На очередном трибьют-концерте Vennaskond, 2020 год.
На очередном трибьют-концерте Vennaskond, 2020 год. Фото: Postimees Grupp / Scanpix Baltics

- В этом году исполнилось 20 лет вашему знаменитому альбому «К черному морю». Какова история его появления?

- Один из наших друзей, Андрес Роовяли, с которым мы познакомились в Финляндии в 1993 году, сказал, что хотел бы создать группу для народа, под которую бы можно было танцевать. Но чтобы тексты были острее и интеллектуальнее, чем в обычной поп-музыке, которая вся про любовь. В том числе, чтобы поднять уровень образованности у публики. А группа должна называться Sõpruse Puiestee, потому что улица с таким названием есть практически в каждом городе бывшего Советского Союза. Такое название кажется знакомым. Эта идея показалась хорошей, и мы решили воплотить ее в 2003 году. Оглядываясь назад, вы можете быть довольны результатами.

- У титульной песни очень открытый и провокационный текст. Военные корабли, самолеты, пейзаж Севастополя – это советское детство? Спрашивают ли вас о ракетном обстреле, который там упомянут? Сейчас это производит особое впечатление…

- Да, эта вещь была написана где-то в 2000 году и сейчас может показаться пророческой. Автор этой песни Майт Вайк рассказал, что в детстве лежал в больнице Севастополя с аппендицитом. В песне нашли отражение впечатления, что он получил от общения с ребятами, которые лежали в той же больнице. Дух воинственности на фоне упадка Черноморского флота, бестолковые командиры и обычные парни, готовые умереть по чьему-то приказу без лишних вопросов. Такова их страна и жизнь, которую они бездумно проживают. Живут этой жизнью, считая ее своей, и не знают, что есть другой путь, и что на самом деле он в миллиметре от них. Такие впечатления лежат в основе этой песни.

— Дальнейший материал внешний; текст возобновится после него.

-- ==== Sys2Proof/Tests/Slice0.lean ====
section
/-! SUPPORT. The model's own tests: the well-formedness smoke, one written-out word per constructor, at most two small tests
per instruction with results from 95_test_vectors.md, and a witness for the hypotheses of every statement that has any. -/

namespace Sys2Proof.Tests

open Sys2Proof.Machine

/-! Helpers. -/

/-- The state an outcome gives, or the given one where it stops. -/
def after (o : Host.Outcome State Fault Refusal) (s : State) : State :=
  match o with
  | .next t => t
  | .fault _ => s
  | .refused _ => s

/-- What the RESULT register holds after an instruction run on the reset state. -/
def resultOf (i : Instr) : Word := (after (exec i State.reset) State.reset).result

/-- The STATUS word after an instruction run in a state. -/
def statusOf (i : Instr) (s : State) : Word := statusWord (after (exec i s) s)

/-- The reset state with a valid image descriptor. -/
def shaped : State :=
  { State.reset with srcRank := 3#32, srcDim0 := 320#32, srcDim1 := 240#32, srcDim2 := 3#32 }

/-- The reset state with a valid raw descriptor. -/
def rawReady : State := { State.reset with srcLen := 153600#32 }

/-- A U8 job just accepted. -/
def running : State := { shaped with busy := true, draws := 1 }

/-- A job before its last byte. -/
def lastByte : State := { running with pos := 153855#18 }

/-- The reset state with one access pending. -/
def withAccess (a : HostAccess) : State := { State.reset with pending := [.access a] }

/-- The state in which a script's operations are pending. -/
def scripted (lines : List ScriptLine) : State :=
  State.reset.submit ((expandScript .binary64 lines).getD [])

/-- FIN registers that hold a NaN in either format. -/
def nanFin : State :=
  { State.reset with
    finRHi := 0x7FF80000#32, finRLo := 0x7FC00000#32, finGHi := 0x7FF80000#32, finGLo := 0x7FC00000#32
    finBHi := 0x7FF80000#32, finBLo := 0x7FC00000#32 }

/-! Well-formedness: for each check, an ill-formed script line is refused, and its well-formed neighbour is not
(30_encoding.md R105 to R107). -/

theorem test_refuses_wr_value : (ScriptLine.wr .srcRank 4294967296).operandsOk = false := by decide
theorem test_refuses_swr_address : (ScriptLine.swr 4294967296 0).operandsOk = false := by decide
theorem test_refuses_swr_byte : (ScriptLine.swr 0 256).operandsOk = false := by decide
theorem test_refuses_srd_address : (ScriptLine.srd 4294967296).operandsOk = false := by decide
theorem test_refuses_frd_address : (ScriptLine.frd 4294967296).operandsOk = false := by decide
theorem test_refuses_cvt888_red : (ScriptLine.cvt888 256 0 0).operandsOk = false := by decide
theorem test_refuses_cvt888_green : (ScriptLine.cvt888 0 256 0).operandsOk = false := by decide
theorem test_refuses_cvt888_blue : (ScriptLine.cvt888 0 0 256).operandsOk = false := by decide
theorem test_refuses_pack565_red : (ScriptLine.pack565 32 0 0).operandsOk = false := by decide
theorem test_refuses_pack565_green : (ScriptLine.pack565 0 64 0).operandsOk = false := by decide
theorem test_refuses_pack565_blue : (ScriptLine.pack565 0 0 32).operandsOk = false := by decide
theorem test_refuses_frame_type : (ScriptLine.frameT 16).operandsOk = false := by decide
theorem test_refuses_keydec_report : (ScriptLine.keydec 65536).operandsOk = false := by decide
theorem test_refuses_fin_denominator : (ScriptLine.fin .red (.num false 1 0)).operandsOk = false := by decide
theorem test_refuses_sfill_range : (ScriptLine.sfill 4294967295 2 0).operandsOk = false := by decide
theorem test_refuses_sfill_byte : (ScriptLine.sfill 0 1 256).operandsOk = false := by decide
theorem test_accepts_largest_operands :
    (ScriptLine.pack565 31 63 31).operandsOk = true ∧
    (ScriptLine.cvt888 255 255 255).operandsOk = true ∧
    (ScriptLine.fin .red (.num true 1 2)).operandsOk = true := by decide
theorem test_refused_line_issues_nothing : expandLine .binary32 (.pack565 32 0 0) = none := by decide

- Зачем была создана русская версия песни «1905»?

- Мы сделали русскую версию «1905» по разным причинам. Во-первых, нам нравились российские группы - «Кино», «Аквариум», «Гражданская оборона», «Звуки Му», «Союз композиторов» и т. д. У нас было много русских знакомых и друзей. Мы и сами много ездили по России автостопом и тусовались с такой же, как мы, молодежью. Теплилась надежда, что песня с русским текстом понравится русскоязычной публике, и группа сможет гастролировать на восток от Эстонии. В конце концов, мы были тогда лучше знакомы с Россией, чем с Западом. Мы предполагали, что наша музыка будет понятна тем, кто был нашими товарищами по несчастью – теми, кто жил в похожей среде. Также к началу 2000-х в Эстонии стала актуальной тема так называемой интеграции русскоязычного населения. Много говорилось о том, что русскоязычные отделились, живут сами по себе и никто ими не занимается. Мы думали, что подаем положительный пример - больше никто этого не делал.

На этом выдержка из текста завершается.